• _Assignment_
Among the entries that follow, find the lines containing the string "Option" and copy them.

==== Dataset ====

/-- Settles O37. -/
theorem memoryWaitsEnd : Obligations.MemoryWaitsEnd := by
  refine ⟨?silt, ?wait, ?walk, ?ring⟩
  case silt =>
    intro s core i e reach he hfree hva hs hp ho hq
    obtain ⟨m, p, hr, hwrote⟩ := replayEntry_served ho hva hs hp
    refine ⟨_, siltReplay_free he hfree hr hq.unheld hq.noReleases, ⟨hwrote.bytes, hwrote.frame, hwrote.pois⟩, coreOf_modCore_self _ _ _,
      fun j hj => coreOf_modCore_ne hj _ _, rfl⟩
  case wait =>
    intro s k x w y p hw hy hbase goes
    have hf := fibreAt_of hw hy
    have hgoes (back : Fibre → Fibre) : goes (modFibre s k x (fun f => back (f.resume false))) back := by
      obtain ⟨v, hv, hx, hrest⟩ := onlyWave_modFibre hw hy (fun f => back (f.resume false))
      exact ⟨v, hv, by rw [hx, resume_at hbase], hrest⟩
    refine ⟨fun hb hops hrel => ⟨_, ?_, hgoes id⟩, ?_⟩
    · change execFenceComplete k x s = _
      unfold execFenceComplete
      rw [hf]
      simp only [hb, hops, hrel]
      rfl
    · intro ptr buf syn0 syn1 cmp cond sg lim pd reach hb ho hsilt hc hva hs met late
      have hread := reread_served hf hb ho hsilt hc hva hs
      have hlate : late ↔ lim.any (fun t => t ≤ (coreOf s (coreNo k)).clock.toNat) = true := by
        simp only [late, Option.any_eq_true, decide_eq_true_eq]
      have hend (h : met = true ∨ late) : reread s k x = modFibre s k x (fun f => (f.resume false).setP pd met) := by
        rw [hread]
        by_cases hm : met = true
        · rw [if_pos hm, hm]
        · rw [if_neg hm, if_pos (hlate.1 (h.resolve_left hm)), Bool.eq_false_iff.2 hm]
      refine ⟨fun h => ⟨_, congrArg Host.Outcome.next (hend h), hgoes (fun y => y.setP pd met)⟩, fun hm hl => ?_, fun hl => ⟨_, ?_, hgoes (fun y => y.setP pd met)⟩⟩
      · refine congrArg Host.Outcome.next (hread.trans ?_)
        rw [if_neg (by rw [show monitorMet _ _ _ _ = met from rfl, hm]; exact Bool.false_ne_true), if_neg (fun h => hl (hlate.2 h))]
      · obtain ⟨l, rfl, hl'⟩ := hl
        change execWaitMTimeout k x s = _
        unfold execWaitMTimeout
        rw [hf, Option.bind_some, hb]
        dsimp only
        rw [if_pos hl', hend (.inr ⟨l, rfl, hl'⟩)]
  case walk =>
    intro s core ctx va acc hwait
    have hexec : exec (.pageWalk core ctx va acc) s = match walkFor s (some core) ctx va (walkNeed acc) with
        | (s, .ok _) => .next s
        | (s, .error m) => .next (reportMiss s ctx core 0 (walkCode acc) (waitingRid s ctx (va / 4096)) va m) := by
      change execPageWalk core ctx va acc s = _
      unfold execPageWalk
      rw [hwait]
      rfl
    refine ⟨fun pte addr size hw hns hp hA hD => ⟨modCore s core (fun k => k.takeLeaf ctx va size pte), ?_, ?_, ?_, rfl⟩, fun cause hw hcause => ?_⟩
    · rw [hexec, walkFor_leaf hw hns hp hA (fun _ => hD)]
    · rw [coreOf_modCore_self]; rfl
    · rw [coreOf_modCore_self]; rfl
    · rw [hexec]
      unfold walkFor
      rw [hw]
      have h3 : ¬ (cause = 3 ∨ cause = 4) := by omega
      simp only [reportMiss, report, Bool.or_eq_true, decide_eq_true_eq, if_neg h3]
  case ring =>
    intro s r rest hr hroom ho tail place
    let msg : List Byte := { r with clock := (coreOf s r.core).clock }.message s.repSeq
    have hlen : msg.length = 64 := toBytesLE_length _ _
    obtain ⟨hin, hout, -⟩ := takes_writeBytes ho.windows place msg false
    rw [hlen] at hin hout
    refine ⟨{ ringPost s false msg with reports := rest, repSeq := s.repSeq + 1 }, ?_, rfl, rfl, ?_⟩
    · change execDemandReport s = _
      unfold execDemandReport
      rw [hr]
      simp only [hroom, Bool.not_true, Bool.false_eq_true, if_false]
      rfl
    rw [ringPost_demand ho msg]
    obtain ⟨m, p, hw⟩ : ∃ m p, writeBytes s ((addrs place 64).zip msg) false = s.withMem m p := ⟨_, _, writeBytes_open ho _ _⟩
    rw [hw] at hin hout ⊢
    exact ⟨ctlRd_ctlWr_self _ _ _, hin, hout, rfl, rfl⟩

====

• _Solution_
        simp only [late, Option.any_eq_true, decide_eq_true_eq]
        rw [hf, Option.bind_some, hb]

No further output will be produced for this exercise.